See, here you make it pretty obvious how you're not quite as brilliant as you want us to think you are. You say almost everyone will die, therefore _everyone_ should think and act as if they will when it's precisely because most people _don't_ believe they are physically immortal that they cherish life as much as they do. And you say "almost everyone will die" with such certainty, too, while even I, someone who believes very strongly that a pretty large number of - if not _all_ people will not just live forever having never died, but brought back from the dead - don't take this for granted or assume I know what shape this new incarnation of life will take.

You don't even realize that as it currently stands, you and I are both essentially dead bodies with "something" (call it life if you want, I do for lack of a better term) causing them to function. And one of those functions it seems to want/need to do is distinguish something called life from something called death and pretend it has a choice regarding which it was, is and will be, even as it's sitting here on a forum being a condescending prick telling me it knows which one I will be. Which is why I respond in kind, by telling you what you are.


----------



## Wolf-Bone (Jan 11, 2009)

pheonix said:


> Here is your existence- http://www.youtube.com/watch?v=hkbdP7sq0w8
> 
> you don't matter, stop talking about it you idiots.

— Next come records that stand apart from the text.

/-- The state after a reset event that finds these fuses and upstream chip select levels: "of all
the state the part holds, the fuses of the trust store alone carry over a reset" (R55, R24). The
queue and the counter of free values are the model's own and carry over too. -/
def State.afterReset (pending : List Instr) (fuses : Fuses) (upstream0 upstream1 : Bool)
    (drawn : Nat) : State :=
  { pending := pending, fuses := fuses, advance := [], control := PhaseControl.afterReset,
    classTable := [], settings := Settings.afterReset, lock := false,
    port0 := PortState.afterReset upstream0, port1 := PortState.afterReset upstream1,
    transaction := none, delivered := none, regions := [], segments := [],
    pool := Pool.afterReset, engine := Engine.afterReset, gates := GateUnit.afterReset, faults := [],
    alert := Alert.afterReset, buffer := Buffer.afterReset, power := PowerControl.afterReset,
    lines := Lines.inReset, time := 0, drawn := drawn }

/-- The machine right after the power-on reset event of an unprovisioned part, reset still held and
both upstream chip selects deasserted (R55, R122). -/
def State.reset : State := State.afterReset [] Fuses.unprovisioned false false 0

end Sys2Proof.Machine
end

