/-- Whether any region of a mask is not VERIFIED decides the condition of a gate (R138). -/
def State.gateCondition (s : State) (mask : BitVec 16) : Bool :=
  decide (s.control.phase = .run) && decide (s.power.state = .active) &&
    (List.range 16).all (fun i => !mask.getLsbD i || decide (s.summary i = .verified))

/-- A gate may stand in RISING or ON: its condition holds and its latch is clear (R140). -/
def State.gateGood (s : State) (g : Gate) : Bool := s.gateCondition g.mask && !g.latch

/-- The bits of a trigger set (12.1). -/
inductive Trigger where
  | deadline
  | tamper
  | blocked
  | writeDenied
deriving DecidableEq, Repr

def Trigger.bit : Trigger → Nat
  | .deadline => 0
  | .tamper => 1
  | .blocked => 2
  | .writeDenied => 3

/-- A trigger set holds a trigger (R148). -/
def holdsTrigger (set : BitVec 4) (t : Trigger) : Bool := set.getLsbD t.bit

/-! ## Contexts and ports as the fetch engine sees them -/

/-- A slot holds a live context on this segment. -/
def holdsSegment (g : Nat) : Option Context → Bool
  | some c => c.seg == g
  | none => false

/-- The number of the context that holds a segment (R96: at most one does). -/
def Pool.holder (p : Pool) (g : Nat) : Option Nat := p.slots.findIdx? (holdsSegment g)

/-- The live context of a number. -/
def Pool.context (p : Pool) (i : Nat) : Option Context := p.slots.getD i none

/-- The lowest-numbered free context (R102, R106). -/
def Pool.freeSlot (p : Pool) : Option Nat := p.slots.findIdx? (·.isNone)

/-- Whether a slot holds the PATROL context. -/
def isPatrol : Option Context → Bool
  | some c => c.role == .patrol
  | none => false

/-- The number of the PATROL context, if one is live (R96). -/
def Pool.patrolSlot (p : Pool) : Option Nat := p.slots.findIdx? isPatrol

/-- The number of live contexts (R96, R166). -/
def Pool.liveCount (p : Pool) : Nat := p.slots.countP (·.isSome)

/-- The age of a context (R98). -/
def Context.age (c : Context) (now : Time) : Nat := (now - c.lastAdvance).toNat

/-- The live VERIFY contexts of a pool that meet a test, with their numbers, lowest first. -/
def Pool.verifyContexts (p : Pool) (test : Context → Bool) : List (Nat × Context) :=
  p.slots.zipIdx.filterMap (fun e =>
    match e.1 with
    | some c => if c.role = .verify ∧ test c then some (e.2, c) else none
    | none => none)

/-- The context of greatest age, the first listed among equals (R103, R124). -/
def oldest (now : Time) (l : List (Nat × Context)) : Option (Nat × Context) :=
  l.foldl (fun acc e =>
    match acc with
    | none => some e
    | some best => if best.2.age now < e.2.age now then some e else some best) none

/-- A port can take a FILL or PATROL read: it is available and nobody owns it (R21, R122). -/
def State.portFree (s : State) (p : Port) : Bool :=
  (s.port p).available && decide ((s.port p).owner = .nobody)

/-! ## Command class tables (R5, R8) -/

/-- An entry of the built-in table: single lanes (R8). -/
def builtInEntry (command : Byte) (cls : CommandClass) (address : AddressLength) (dummy : Nat)
    (extent : EraseExtent) : ClassEntry :=
  { command := command, cls := cls, address := address, addressLanes := .one, dataLanes := .one,
    dummy := dummy, extent := extent }

/-- The built-in table of RECOVERY (R8), which gives the erase extent for ERASE entries only: the others,
in which it is not used, hold 4 KiB, the model's choice (assumption log 44). -/
def builtInTable : List ClassEntry :=
  [builtInEntry 0x03 .read .three 0 .kib4, builtInEntry 0x0B .read .three 8 .kib4,
   builtInEntry 0x13 .read .four 0 .kib4, builtInEntry 0x02 .program .track 0 .kib4,
   builtInEntry 0x20 .erase .track 0 .kib4, builtInEntry 0xD8 .erase .track 0 .kib64,
   builtInEntry 0x60 .block .zero 0 .kib4, builtInEntry 0xC7 .block .zero 0 .kib4,
   builtInEntry 0xB7 .mode4 .zero 0 .kib4, builtInEntry 0xE9 .mode3 .zero 0 .kib4,
   builtInEntry 0x06 .pass .zero 0 .kib4, builtInEntry 0x04 .pass .zero 0 .kib4,
   builtInEntry 0x05 .pass .zero 0 .kib4, builtInEntry 0x9F .pass .zero 0 .kib4]

/-- The table in force: the loaded one in RUN, the built-in one in RECOVERY, none elsewhere (R5,
R7). -/
def State.tableInForce (s : State) : List ClassEntry :=
  match s.control.phase with
  | .run => s.classTable
  | .recovery => builtInTable
  | .hold | .halted => []

/-- The entry of a command byte in the table in force (R5). -/
def State.lookup (s : State) (b : Byte) : Option ClassEntry :=
  s.tableInForce.find? (fun e => e.command == b)

/-- The unlisted action in force: PASS outside RUN, whatever the manifest said (R6). -/
def State.unlistedAction (s : State) : UnlistedAction :=
  if s.control.phase = .run then s.settings.unlisted else .pass

/-- The resolved address length of an entry on a port: TRACK takes the tracked mode (R9). -/
def State.resolveLength (s : State) (p : Port) : AddressLength → Nat
  | .zero => 0
  | .three => 3
  | .four => 4
  | .track => match (s.port p).tracked with
    | .three => 3
    | .four => 4

/-! ## Affected segments and the judgment of writes (R15, R16) -/

/-- A run of global segments: the first and how many. -/
structure SegmentRun where
  first : Nat
  count : Nat
deriving DecidableEq, Repr

/-- A run holds a segment. -/
def SegmentRun.holds (r : SegmentRun) (g : Nat) : Bool := decide (r.first ≤ g) && decide (g < r.first + r.count)

/-- The run's segments, ascending. -/
def SegmentRun.list (r : SegmentRun) : List Nat := (List.range r.count).map (r.first + ·)

/-- The number of bytes of an erase extent, none for WHOLE. -/
def EraseExtent.bytes : EraseExtent → Option Nat
  | .kib4 => some 4096
  | .kib32 => some 32768
  | .kib64 => some 65536
  | .whole => none

/-- Every segment of a port (R15). -/
def State.wholePort (s : State) (p : Port) : SegmentRun := ⟨portNumber p * 1024, s.portSize p / segmentBytes⟩

/-- The affected segments of a PROGRAM or ERASE with this entry and start address (none when the
entry has address length 0) (R15). -/
def State.affected (s : State) (p : Port) (e : ClassEntry) (start : Option Nat) : SegmentRun :=
  match start with
  | none => s.wholePort p
  | some a =>
    if e.cls = .erase then
      match e.extent.bytes with
      | none => s.wholePort p
      | some size =>
        let first := (a - a % size) / segmentBytes
        let last := (a - a % size + size - 1) / segmentBytes
        ⟨portNumber p * 1024 + first, last - first + 1⟩
    else ⟨portNumber p * 1024 + a / segmentBytes, 1⟩

/-- The active anchor area (R65). -/
def State.activeAnchor (s : State) : Option Anchor := s.control.context.map (·.anchor)

/-- A segment lies in the active anchor area. -/
def State.inActiveAnchor (s : State) (g : Nat) : Bool :=
  match s.activeAnchor with
  | some a => s.fuses.inAnchor a g
  | none => false

/-- A segment lies in a region whose writes are refused (R16). -/
def State.inDeniedRegion (s : State) (g : Nat) : Bool :=
  match s.regionOf g with
  | some r => decide (r.write = .deny) || decide (r.write = .denyTrip)
  | none => false

/-- A segment blocks a write judged for a transaction decoded under this phase (R16). -/
def State.blocksWrite (s : State) (phase : Phase) (g : Nat) : Bool :=
  s.fuses.inRecoveryWindow g ||
    (decide (phase = .run) && (s.inDeniedRegion g || s.inActiveAnchor g))

/-- The lowest blocking segment of a run, if any (R16, R17). -/
def State.lowestBlocking (s : State) (phase : Phase) (run : SegmentRun) : Option Nat :=
  run.list.find? (s.blocksWrite phase)

/-! ## Delivery of read data (R90) -/

/-- A byte of this global segment is blanked: it lies in a BLANK region and its segment is FAILED
(R90). -/
def State.blanked (s : State) (g : Nat) : Bool :=
  match s.regionOf g with
  | some r => decide (r.read = .blank) && decide (s.segState g = some .failed)
  | none => false

/-- What the part drives on the upstream data lanes in the open transaction (R2, R3, R13, R14, R19,
R172, R173). -/
inductive Drive where
  /-- Lanes not driven. -/
  | released
  /-- The command byte is not whole: UIO1 high where it is to be the escape byte (byte 0 of R172 and
  R173), no lane driven where the transaction ends before its eighth bit (R2; assumption log 36). -/
  | commandByte
  /-- Flash data relayed (R18). -/
  | relay
  /-- Every lane high where the controller does not drive it (R13, R17, R19). -/
  | high
  /-- UIO1 high: a request transaction, or an escape transaction before its frame (R172). -/
  | uio1High
  /-- A FETCH frame on UIO1 from byte 2 of the transaction on, then FFh (R173). -/
  | frame (bytes : List Byte)
deriving DecidableEq, Repr

/-- The byte on UIO1 during a byte of an escape transaction, the escape byte being byte 0 (10.2): FFh
in byte 0, before the command byte is whole, and in every byte of a request (R172); of a FETCH, FFh in
bytes 0 and 1, the frame from byte 2 on, and FFh after its last byte (R173). None where the drive is
that of no escape transaction. -/
def Drive.escapeByte (position : Nat) : Drive → Option Byte
  | .commandByte => if position = 0 then some 0xFF else none
  | .uio1High => some 0xFF
  | .frame bytes => some (if position < 2 then 0xFF else bytes.getD (position - 2) 0xFF)
  | .released | .relay | .high => none

/-- The drive of the upstream lanes in a state. -/
def State.drive (s : State) : Drive :=
  match s.transaction with
  | none => .released
  | some t =>
    if t.command.isNone then .commandByte
    else match t.disposition with
      | .pending => .released
      | .forward => .relay
      | .block | .drop => .high
      | .request => match t.channel with
        | .frame bytes => .frame bytes
        | .awaiting | .parameters _ _ | .done => .uio1High

/-- What a forwarded transaction runs on its port's downstream lanes: the whole bytes so far in order,
the command byte, on one lane (R2), first; the lanes of its address bytes, where it has an entry; its data
lanes and dummy clocks (R18, R9). -/
structure Relay where
  port : Port
  bytes : List Byte
  addressLanes : Option Lanes
  dataLanes : Lanes
  dummy : Nat
deriving DecidableEq, Repr

/-- What runs downstream for the open transaction: nothing unless it is forwarded (R13, R14, R18, R19); an
unlisted command runs as a PASS entry with no address, one data lane and no dummy clocks (R6). -/
def State.relay (s : State) : Option Relay :=
  match s.transaction with
  | none => none
  | some t =>
    if t.disposition = .forward then
      some { port := t.port, bytes := t.relayed.reverse, addressLanes := t.entry.map (·.addressLanes)
             dataLanes := (t.entry.map (·.dataLanes)).getD .one
             dummy := (t.entry.map (·.dummy)).getD 0 }
    else none

/-! ## The request channel (R174, R175) -/

/-- A request code is accepted in this phase and power state (R175). -/
def accepts (phase : Phase) (power : PowerState) (code : Byte) : Bool :=
  match phase, power with
  | .run, .active => (parameterLength code).isSome
  | .recovery, .active =>
    [codeStatus, codeVerdicts, codeFaultRead, codeFaultAck, codeRearm, codeForceOff, codeTime,
      codeDoze].contains code
  | .run, .enteringDoze | .recovery, .enteringDoze => [codeStatus, codeTime, codeDoze].contains code
  | .run, .waking | .recovery, .waking => [codeStatus, codeTime].contains code
  | .run, .doze | .recovery, .doze => false
  | .hold, _ | .halted, _ => false

/-- The power state that the request channel judges by: a transaction opened in WAKING keeps its WAKING
rules after the power state has returned to ACTIVE (R3, R187); any other is judged by the power state
as it stands (R175; assumption log 13). -/
def State.requestPower (s : State) : PowerState :=
  match s.transaction with
  | some t => if t.waking then .waking else s.power.state
  | none => s.power.state

/-- The judgment of a request at its length byte (R174). -/
inductive Judgment where
  | discard
  | refuse (st : Status)
  | accept
deriving DecidableEq, Repr

/-- R174's steps, in order. -/
def State.judgeRequest (s : State) (code : Byte) (length : Nat) : Judgment :=
  if s.buffer.state = .working then .discard
  else match parameterLength code with
    | none => .refuse .badRequest
    | some n =>
      if !accepts s.control.phase s.requestPower code then .refuse .notAllowed
      else if length ≠ n then .refuse .badLength
      else .accept

/-! ## Replies (R177, R178) -/

/-- The STATUS data, 34 bytes (R177, 12.2). Bits 5 to 7 of the flags, which 12.2 does not name, read 0
(assumption log 35). -/
def State.statusData (s : State) : List Byte :=
  leBytes 1 s.control.phase.code ++ leBytes 1 s.power.state.code ++
    leBytes 1 s.gates.print.state.code ++ leBytes 1 s.gates.scan.state.code ++
    leBytes 1 (flagBit 0 s.gates.print.latch + flagBit 1 s.gates.scan.latch +
      flagBit 2 s.control.bootConfirmed + flagBit 3 s.lock + flagBit 4 s.gates.tamper) ++
    leBytes 1 s.faults.length ++ leBytes 1 s.gates.deadline.code ++
    leBytes 1 s.pool.gaps.length ++ leBytes 1 s.pool.liveCount ++ leBytes 1 s.engine.job.code ++
    leBytes 1 (activeAnchorCode s.activeAnchor) ++ leBytes 1 0 ++
    leBytes 4 (match s.control.context with | some c => c.sequence | none => 0) ++
    leBytes 2 (s.stateCount .unseen) ++ leBytes 2 (s.stateCount .hashing) ++
    leBytes 2 (s.stateCount .verified) ++ leBytes 2 (s.stateCount .failed) ++
    leBytes 2 (s.stateCount .dirty) ++
    (List.range 8).map (fun c => differenceByte (s.control.differences.getD c 0))

/-- The 8 bytes of a present region's verdict record (R178, 12.2). Bits 2 to 7 of the flags, which 12.2
does not name, read 0 (assumption log 35). -/
def State.verdictRecord (s : State) (i : Nat) (r : Region) : List Byte :=
  leBytes 1 i ++ leBytes 1 (s.regionSummary r).code ++
    leBytes 1 (flagBit 0 r.touched + flagBit 1 r.patrol) ++
    [differenceByte (s.control.differences.getD r.imageClass 0)] ++
    leBytes 2 (s.verifiedCount r) ++ leBytes 2 (s.firstFailed r)

/-- The 8 bytes of a STANDARD record for an index that is not present (R178). -/
def absentRecord (i : Nat) : List Byte :=
  leBytes 1 i ++ leBytes 1 Summary.absent.code ++ [0, 0, 0, 0, 0, 0]

/-- The present mask: the requested flags of indices the map holds (R178). -/
def State.presentMask (s : State) (mask : BitVec 16) : BitVec 16 :=
  mask &&& BitVec.ofNat 16 (2 ^ s.regions.length - 1)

how the fuck is a video not available in my country on an internet site that has it?


----------



## Seizure Puppy (Jan 16, 2009)

Wolf-Bone said:


> I don't remember. All I know is they both more or less joined and vanished around the same time.
> 
> 
> See, here you make it pretty obvious how you're not quite as brilliant as you want us to think you are. You say almost everyone will die, therefore _everyone_ should think and act as if they will when it's precisely because most people _don't_ believe they are physically immortal that they cherish life as much as they do. And you say "almost everyone will die" with such certainty, too, while even I, someone who believes very strongly that a pretty large number of - if not _all_ people will not just live forever having never died, but brought back from the dead - don't take this for granted or assume I know what shape this new incarnation of life will take.
> ...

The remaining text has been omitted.